At this juncture, KPMG had proposed a new voluntary administration regime that follows eased investigatory processes and less formality, based on strict criteria of the business being profitable before the COVID-19 pandemic started to affect the economy.
KPMG’s new proposed voluntary administration regime
KPMG has suggested a tailored regime which will provide some point of relief to the companies that had been operating profitably before the pandemic created business hindrance. The Regime will provide companies to secure protection from their creditors while they regain their business position. Companies who are suffering due to the Coronavirus crisis can park their debts and pay back their creditors in two years through his regime. The new administration regime has been suggested by KPMG ‘s Restructuring Services department for the operationally stable companies who were making profits prior to the COVID-19 crisis and had been hit hard and can secure protection from their creditors such as landlords, financiers and suppliers.

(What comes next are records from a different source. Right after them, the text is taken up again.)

theorem Encoding.fmt_A_6_5_5_6_3_4 (f0 : BitVec 6) (f1 : BitVec 5) (f2 : BitVec 5) (f3 : BitVec 6) (f4 : BitVec 3) (f5 : BitVec 4) :
    BitVec.extractLsb' 23 6 (f0 ++ f1 ++ f2 ++ f3 ++ f4 ++ f5 : BitVec 29) = f0 ∧
    BitVec.extractLsb' 18 5 (f0 ++ f1 ++ f2 ++ f3 ++ f4 ++ f5 : BitVec 29) = f1 ∧
    BitVec.extractLsb' 13 5 (f0 ++ f1 ++ f2 ++ f3 ++ f4 ++ f5 : BitVec 29) = f2 ∧
    BitVec.extractLsb' 7 6 (f0 ++ f1 ++ f2 ++ f3 ++ f4 ++ f5 : BitVec 29) = f3 ∧
    BitVec.extractLsb' 4 3 (f0 ++ f1 ++ f2 ++ f3 ++ f4 ++ f5 : BitVec 29) = f4 ∧
    BitVec.extractLsb' 0 4 (f0 ++ f1 ++ f2 ++ f3 ++ f4 ++ f5 : BitVec 29) = f5 :=
  ⟨show BitVec.extractLsb' (n := 6 + 5 + 5 + 6 + 3 + 4) 23 6 (f0 ++ f1 ++ f2 ++ f3 ++ f4 ++ f5) = f0 from by rw [xhi _ _ (by decide), xhi _ _ (by decide), xhi _ _ (by decide), xhi _ _ (by decide), xhi _ _ (by decide)]; exact BitVec.extractLsb'_eq_self,
   show BitVec.extractLsb' (n := 6 + 5 + 5 + 6 + 3 + 4) 18 5 (f0 ++ f1 ++ f2 ++ f3 ++ f4 ++ f5) = f1 from by rw [xhi _ _ (by decide), xhi _ _ (by decide), xhi _ _ (by decide), xhi _ _ (by decide), xlo _ _ (by decide)]; exact BitVec.extractLsb'_eq_self,
   show BitVec.extractLsb' (n := 6 + 5 + 5 + 6 + 3 + 4) 13 5 (f0 ++ f1 ++ f2 ++ f3 ++ f4 ++ f5) = f2 from by rw [xhi _ _ (by decide), xhi _ _ (by decide), xhi _ _ (by decide), xlo _ _ (by decide)]; exact BitVec.extractLsb'_eq_self,
   show BitVec.extractLsb' (n := 6 + 5 + 5 + 6 + 3 + 4) 7 6 (f0 ++ f1 ++ f2 ++ f3 ++ f4 ++ f5) = f3 from by rw [xhi _ _ (by decide), xhi _ _ (by decide), xlo _ _ (by decide)]; exact BitVec.extractLsb'_eq_self,
   show BitVec.extractLsb' (n := 6 + 5 + 5 + 6 + 3 + 4) 4 3 (f0 ++ f1 ++ f2 ++ f3 ++ f4 ++ f5) = f4 from by rw [xhi _ _ (by decide), xlo _ _ (by decide)]; exact BitVec.extractLsb'_eq_self,
   show BitVec.extractLsb' (n := 6 + 5 + 5 + 6 + 3 + 4) 0 4 (f0 ++ f1 ++ f2 ++ f3 ++ f4 ++ f5) = f5 from by rw [xlo _ _ (by decide)]; exact BitVec.extractLsb'_eq_self⟩

theorem Encoding.fmt_A_6_2_3_3_6_6_3 (f0 : BitVec 6) (f1 : BitVec 2) (f2 : BitVec 3) (f3 : BitVec 3) (f4 : BitVec 6) (f5 : BitVec 6) (f6 : BitVec 3) :
    BitVec.extractLsb' 23 6 (f0 ++ f1 ++ f2 ++ f3 ++ f4 ++ f5 ++ f6 : BitVec 29) = f0 ∧
    BitVec.extractLsb' 21 2 (f0 ++ f1 ++ f2 ++ f3 ++ f4 ++ f5 ++ f6 : BitVec 29) = f1 ∧
    BitVec.extractLsb' 18 3 (f0 ++ f1 ++ f2 ++ f3 ++ f4 ++ f5 ++ f6 : BitVec 29) = f2 ∧
    BitVec.extractLsb' 15 3 (f0 ++ f1 ++ f2 ++ f3 ++ f4 ++ f5 ++ f6 : BitVec 29) = f3 ∧
    BitVec.extractLsb' 9 6 (f0 ++ f1 ++ f2 ++ f3 ++ f4 ++ f5 ++ f6 : BitVec 29) = f4 ∧
    BitVec.extractLsb' 3 6 (f0 ++ f1 ++ f2 ++ f3 ++ f4 ++ f5 ++ f6 : BitVec 29) = f5 ∧
    BitVec.extractLsb' 0 3 (f0 ++ f1 ++ f2 ++ f3 ++ f4 ++ f5 ++ f6 : BitVec 29) = f6 :=
  ⟨show BitVec.extractLsb' (n := 6 + 2 + 3 + 3 + 6 + 6 + 3) 23 6 (f0 ++ f1 ++ f2 ++ f3 ++ f4 ++ f5 ++ f6) = f0 from by rw [xhi _ _ (by decide), xhi _ _ (by decide), xhi _ _ (by decide), xhi _ _ (by decide), xhi _ _ (by decide), xhi _ _ (by decide)]; exact BitVec.extractLsb'_eq_self,
   show BitVec.extractLsb' (n := 6 + 2 + 3 + 3 + 6 + 6 + 3) 21 2 (f0 ++ f1 ++ f2 ++ f3 ++ f4 ++ f5 ++ f6) = f1 from by rw [xhi _ _ (by decide), xhi _ _ (by decide), xhi _ _ (by decide), xhi _ _ (by decide), xhi _ _ (by decide), xlo _ _ (by decide)]; exact BitVec.extractLsb'_eq_self,
   show BitVec.extractLsb' (n := 6 + 2 + 3 + 3 + 6 + 6 + 3) 18 3 (f0 ++ f1 ++ f2 ++ f3 ++ f4 ++ f5 ++ f6) = f2 from by rw [xhi _ _ (by decide), xhi _ _ (by decide), xhi _ _ (by decide), xhi _ _ (by decide), xlo _ _ (by decide)]; exact BitVec.extractLsb'_eq_self,
   show BitVec.extractLsb' (n := 6 + 2 + 3 + 3 + 6 + 6 + 3) 15 3 (f0 ++ f1 ++ f2 ++ f3 ++ f4 ++ f5 ++ f6) = f3 from by rw [xhi _ _ (by decide), xhi _ _ (by decide), xhi _ _ (by decide), xlo _ _ (by decide)]; exact BitVec.extractLsb'_eq_self,
   show BitVec.extractLsb' (n := 6 + 2 + 3 + 3 + 6 + 6 + 3) 9 6 (f0 ++ f1 ++ f2 ++ f3 ++ f4 ++ f5 ++ f6) = f4 from by rw [xhi _ _ (by decide), xhi _ _ (by decide), xlo _ _ (by decide)]; exact BitVec.extractLsb'_eq_self,
   show BitVec.extractLsb' (n := 6 + 2 + 3 + 3 + 6 + 6 + 3) 3 6 (f0 ++ f1 ++ f2 ++ f3 ++ f4 ++ f5 ++ f6) = f5 from by rw [xhi _ _ (by decide), xlo _ _ (by decide)]; exact BitVec.extractLsb'_eq_self,
   show BitVec.extractLsb' (n := 6 + 2 + 3 + 3 + 6 + 6 + 3) 0 3 (f0 ++ f1 ++ f2 ++ f3 ++ f4 ++ f5 ++ f6) = f6 from by rw [xlo _ _ (by decide)]; exact BitVec.extractLsb'_eq_self⟩

/-! ### Dispatch on the major opcode (Tables 2.7, 2.8) -/

theorem Encoding.decC01_of (x : BitVec 28) (h : BitVec.extractLsb' 22 6 x = 0x1#6) : decodeCBody x = decC01 x := by
  unfold decodeCBody; rw [h]; rfl

theorem Encoding.decC02_of (x : BitVec 28) (h : BitVec.extractLsb' 22 6 x = 0x2#6) : decodeCBody x = decC02 x := by
  unfold decodeCBody; rw [h]; rfl

theorem Encoding.decC03_of (x : BitVec 28) (h : BitVec.extractLsb' 22 6 x = 0x3#6) : decodeCBody x = decC03 x := by
  unfold decodeCBody; rw [h]; rfl

theorem Encoding.decC04_of (x : BitVec 28) (h : BitVec.extractLsb' 22 6 x = 0x4#6) : decodeCBody x = decC04 x := by
  unfold decodeCBody; rw [h]; rfl

theorem Encoding.decC05_of (x : BitVec 28) (h : BitVec.extractLsb' 22 6 x = 0x5#6) : decodeCBody x = decC05 x := by
  unfold decodeCBody; rw [h]; rfl

theorem Encoding.decC06_of (x : BitVec 28) (h : BitVec.extractLsb' 22 6 x = 0x6#6) : decodeCBody x = decC06 x := by
  unfold decodeCBody; rw [h]; rfl

theorem Encoding.decC08_of (x : BitVec 28) (h : BitVec.extractLsb' 22 6 x = 0x8#6) : decodeCBody x = decC08 x := by
  unfold decodeCBody; rw [h]; rfl

theorem Encoding.decC09_of (x : BitVec 28) (h : BitVec.extractLsb' 22 6 x = 0x9#6) : decodeCBody x = decC09 x := by
  unfold decodeCBody; rw [h]; rfl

It is mandatory to be profitable or solvent before the pandemic to avail the regime, also known as The COVID-19 Administration Service. The company’s owners or managers must give a legal declaration that the company was solvent before COVID-19 and that their creditworthiness needs to be evaluated by an independent practitioner.
Companies, who want to avail the protection and use the COVID-19 administration, will require approval from a creditor. However, prolonged investigation or other formalities are not required for a formal administration process.
The COVID-19 administration is currently under review by Treasurer Josh Frydenberg, to whom the company has submitted the proposal.